WHAT IS REQUIRED> Given the listing below, reproduce all of it exactly.

─── GIVEN RECORDS ───

-- ==== Sys2Proof/Machine/Sequencer.lean ====
section
/-! DEFINITION. What one step runs: where the machine takes its next instruction from in each phase (spec/10_state.md R12,
spec/70_reset_and_hazards.md R197), what reaches it from outside, and how an instruction is placed there. -/

namespace Sys2Proof.Machine

/-- The operation in progress goes on (spec/30_encoding.md R62). -/
def State.continueOp (s : State) : Result :=
  match s.cur with
  | some i => exec i s
  | none   => .fault .noOperation

/-- In `TRANSFER` the instruction is the command frame in `TX`, if `TX` holds one; any other bytes of a raw write go out
as they are, as part of the operation in progress (spec/30_encoding.md R71). -/
def State.runFrame (s : State) : Result :=
  match decode (.frame s.txBytes) with
  | .ok i    => exec i s
  | .error _ => s.continueOp

/-- In `IDLE` the instruction is the request presented; it leaves the interface when it runs (R62). With none, the host
moves. -/
def State.runRequest (s : State) : Result :=
  match s.requests with
  | r :: rest => exec (decodeRequest r) { s with requests := rest }
  | []        => .next s.hostStep

/-- The block's move, or in an idle block the host's. -/
def State.advance (s : State) : Result :=
  match s.seq with
  | .idle     => s.runRequest
  | .transfer => s.runFrame
  | .encode | .acquire | .release | .decode => s.continueOp

/-- Other traffic on the bus handle: no meaning during an operation, no effect on an idle block (R202, U12). -/
def State.otherTraffic (s : State) : Result :=
  if s.seq = .idle then .next s else .refused .busInterleaved

/-- One step: what reaches the machine from outside, or else a move. A call that must wait stays first. -/
def State.sequence (s : State) : Result :=
  match s.inputs with
  | []                     => s.advance
  | .pass :: rest          => { s with inputs := rest }.advance
  | .reset :: rest         => .next { s with inputs := rest }.resetBlock
  | .foreignTraffic :: rest => { s with inputs := rest }.otherTraffic
  | .call c :: rest        =>
    if s.callerBlocked c then s.advance else { s with inputs := rest }.consumerCall c

/-- The operation whose transfer a frame placed in `TX` belongs to: `READ_MEASUREMENTS` for its own frame, a raw write of
the same bytes for the others (spec/30_encoding.md R73). -/
def frameOperation (bytes : List Byte) : Instr :=
  if bytes = frameN Config.params.cmdReadMeasurements then .readMeasurements else .busWrite bytes

/-- A request presented to an idle block. -/
def State.placeRequest (r : Request) (s : State) : State :=
  { s with inputs := [], seq := .idle, cur := none, busOwned := false, requests := r :: s.requests }

/-- A frame in `TX`, the bus granted, the transfer about to begin. -/
def State.placeFrame (bytes : List Byte) (s : State) : State :=
  { s.fillTx bytes with
    inputs := [], seq := .transfer, cur := some (frameOperation bytes), busOwned := true
    cmd := if bytes = frameN Config.params.cmdReadMeasurements then Config.params.cmdReadMeasurements else s.cmd }

/-- An instruction placed where the next step takes it from. -/
def State.placeCode (c : Code) (s : State) : State :=
  match c with
  | .request r   => s.placeRequest r
  | .frame bytes => s.placeFrame bytes

end Sys2Proof.Machine
end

───

RESPONSE TO THIS TASK>
-- ==== Sys2Proof/Machine/Sequencer.lean ====
section
/-! DEFINITION. What one step runs: where the machine takes its next instruction from in each phase (spec/10_state.md R12,
spec/70_reset_and_hazards.md R197), what reaches it from outside, and how an instruction is placed there. -/

namespace Sys2Proof.Machine

/-- The operation in progress goes on (spec/30_encoding.md R62). -/
def State.continueOp (s : State) : Result :=
  match s.cur with
  | some i => exec i s
  | none   => .fault .noOperation

/-- In `TRANSFER` the instruction is the command frame in `TX`, if `TX` holds one; any other bytes of a raw write go out
as they are, as part of the operation in progress (spec/30_encoding.md R71). -/
def State.runFrame (s : State) : Result :=
  match decode (.frame s.txBytes) with
  | .ok i    => exec i s
  | .error _ => s.continueOp

/-- In `IDLE` the instruction is the request presented; it leaves the interface when it runs (R62). With none, the host
moves. -/
def State.runRequest (s : State) : Result :=
  match s.requests with
  | r :: rest => exec (decodeRequest r) { s with requests := rest }
  | []        => .next s.hostStep

/-- The block's move, or in an idle block the host's. -/
def State.advance (s : State) : Result :=
  match s.seq with
  | .idle     => s.runRequest
  | .transfer => s.runFrame
  | .encode | .acquire | .release | .decode => s.continueOp

/-- Other traffic on the bus handle: no meaning during an operation, no effect on an idle block (R202, U12). -/
def State.otherTraffic (s : State) : Result :=
  if s.seq = .idle then .next s else .refused .busInterleaved

/-- One step: what reaches the machine from outside, or else a move. A call that must wait stays first. -/
def State.sequence (s : State) : Result :=
  match s.inputs with
  | []                     => s.advance
  | .pass :: rest          => { s with inputs := rest }.advance
  | .reset :: rest         => .next { s with inputs := rest }.resetBlock
  | .foreignTraffic :: rest => { s with inputs := rest }.otherTraffic
  | .call c :: rest        =>
    if s.callerBlocked c then s.advance else { s with inputs := rest }.consumerCall c

/-- The operation whose transfer a frame placed in `TX` belongs to: `READ_MEASUREMENTS` for its own frame, a raw write of
the same bytes for the others (spec/30_encoding.md R73). -/
def frameOperation (bytes : List Byte) : Instr :=
  if bytes = frameN Config.params.cmdReadMeasurements then .readMeasurements else .busWrite bytes

/-- A request presented to an idle block. -/
def State.placeRequest (r : Request) (s : State) : State :=
  { s with inputs := [], seq := .idle, cur := none, busOwned := false, requests := r :: s.requests }

/-- A frame in `TX`, the bus granted, the transfer about to begin. -/
def State.placeFrame (bytes : List Byte) (s : State) : State :=
  { s.fillTx bytes with
    inputs := [], seq := .transfer, cur := some (frameOperation bytes), busOwned := true
    cmd := if bytes = frameN Config.params.cmdReadMeasurements then Config.params.cmdReadMeasurements else s.cmd }

/-- An instruction placed where the next step takes it from. -/
def State.placeCode (c : Code) (s : State) : State :=
  match c with
  | .request r   => s.placeRequest r
  | .frame bytes => s.placeFrame bytes

end Sys2Proof.Machine
end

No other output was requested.